TASK BRIEF -
Lift out each line of the data that holds "portIdx".

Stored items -

-- ==== Sys2Proof/Laws/Kept.lean ====
section
/-! SUPPORT. `Kept s t`: what every operation of the model leaves true from s to t, whatever it does. One lemma per operation, in
the Laws/Kept files, says that it keeps it; the invariants of every step follow from them. -/

namespace Sys2Proof.Machine
open Sys2Proof

/-- The queue is untouched; the memories stay canonical; the ledger stays balanced; the Lanes stay within 64 stages; no OTP bit
clears. -/
structure Kept (s t : State) : Prop where
  pending : t.pending = s.pending
  memory : MemoryOk s → MemoryOk t
  ledger : LedgerOk s → LedgerOk t
  lanes : LanesOk s → LanesOk t
  otp : OtpGrows s t

theorem Kept.refl (s : State) : Kept s s := ⟨rfl, id, id, id, fun _ _ h => h⟩

theorem Kept.trans {s t u : State} (a : Kept s t) (b : Kept t u) : Kept s u :=
  ⟨b.pending.trans a.pending, fun h => b.memory (a.memory h), fun h => b.ledger (a.ledger h), fun h => b.lanes (a.lanes h),
   fun i k h => b.otp i k (a.otp i k h)⟩

theorem otpGrows_of_eq {s t : State} (h : t.flash.otp = s.flash.otp) : OtpGrows s t := by
  intro i b w
  simpa [otpWord, h] using w

/-- A step that leaves the queue, the memories, the ledger, the ports and the OTP as they are. -/
theorem Kept.same {s x t : State} (h : Kept s x) (hq : t.pending = x.pending) (hs : t.sram = x.sram)
    (hf : t.flash.cells = x.flash.cells) (ho : t.flash.otp = x.flash.otp) (hm : t.dir.mem = x.dir.mem)
    (hl : t.ledger = x.ledger) (hp : t.plaza.ports = x.plaza.ports) : Kept s t := by
  refine h.trans ⟨hq, ?_, ?_, ?_, otpGrows_of_eq ho⟩
  · simp only [MemoryOk, hs, hf, hm]; exact id
  · simp only [LedgerOk, hl]; exact id
  · simp only [LanesOk, hp]; exact id

/-- A step that changes the ports, with Lanes that stay within their stages. -/
theorem Kept.relane {s x t : State} (h : Kept s x) (hl : LanesOk x → LanesOk t) (hq : t.pending = x.pending) (hs : t.sram = x.sram)
    (hf : t.flash.cells = x.flash.cells) (ho : t.flash.otp = x.flash.otp) (hm : t.dir.mem = x.dir.mem)
    (hg : t.ledger = x.ledger) : Kept s t := by
  refine h.trans ⟨hq, ?_, ?_, hl, otpGrows_of_eq ho⟩
  · simp only [MemoryOk, hs, hf, hm]; exact id
  · simp only [LedgerOk, hg]; exact id

/-- The same for a state written out as an update of x. -/
theorem Kept.upd {s x : State} {tm cm el pl ra ph rx lk rd di tr se co pe pa fl po ke up bg fr} (h : Kept s x)
    (hp : pl.ports = x.plaza.ports) (hf : fl.cells = x.flash.cells) (ho : fl.otp = x.flash.otp) (hm : di.mem = x.dir.mem) :
    Kept s (State.mk x.pending tm cm el pl ra ph rx lk rd di tr x.ledger se co pe pa fl po ke up bg x.sram fr) :=
  h.same rfl rfl hf ho hm rfl hp

/-- The state that a meaning answers. -/
theorem next_kept {s a t : State} (e : (Host.Outcome.next a : Host.Outcome State Fault Refusal) = .next t) (h : Kept s a) :
    Kept s t := by
  injection e with e
  exact e ▸ h

theorem Kept.ite {s a b : State} {c : Prop} [Decidable c] (ha : Kept s a) (hb : Kept s b) : Kept s (if c then a else b) := by
  split <;> assumption

theorem Kept.foldl {α : Type} {s : State} (f : State → α → State) (l : List α) (x : State)
    (h : Kept s x) (hf : ∀ t a, Kept s t → Kept s (f t a)) : Kept s (l.foldl f x) := by
  induction l generalizing x with
  | nil => exact h
  | cons a l ih => exact ih _ (hf _ _ h)

theorem Kept.foldl_fst {α β : Type} {s : State} (f : State × β → α → State × β) (l : List α) (x : State × β)
    (h : Kept s x.1) (hf : ∀ t a, Kept s t.1 → Kept s (f t a).1) : Kept s (l.foldl f x).1 := by
  induction l generalizing x with
  | nil => exact h
  | cons a l ih => exact ih _ (hf _ _ h)

theorem Kept.foldl_snd {α β : Type} {s : State} (f : β × State → α → β × State) (l : List α) (x : β × State)
    (h : Kept s x.2) (hf : ∀ t a, Kept s t.2 → Kept s (f t a).2) : Kept s (l.foldl f x).2 := by
  induction l generalizing x with
  | nil => exact h
  | cons a l ih => exact ih _ (hf _ _ h)

/-- A port replaced by one whose Lanes hold what they held. -/
theorem Kept.setPort {s x : State} {p : PortId} {q : Port} (h : Kept s x)
    (hq : LanesOk x → ∀ i : Fin 5, (q.lanes[i]).stages.length ≤ 64) : Kept s (x.setPort p q) := by
  refine h.trans ⟨rfl, id, id, ?_, fun _ _ h => h⟩
  intro hl k i
  by_cases e : (portIdx p) = k
  · subst e
    simpa [State.setPort] using hq hl i
  · have : (portIdx p : Nat) ≠ k := fun c => e (Fin.ext c)
    have := hl k i
    simpa [State.setPort, Vector.getElem_set, *] using this

theorem Kept.setPortSame {s x : State} {p : PortId} {q : Port} (h : Kept s x) (hq : q.lanes = (x.port p).lanes) :
    Kept s (x.setPort p q) :=
  h.setPort fun hl i => by rw [hq]; exact hl (portIdx p) i

end Sys2Proof.Machine
end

WRITTEN REPLY -
  by_cases e : (portIdx p) = k
  · have : (portIdx p : Nat) ≠ k := fun c => e (Fin.ext c)
  h.setPort fun hl i => by rw [hq]; exact hl (portIdx p) i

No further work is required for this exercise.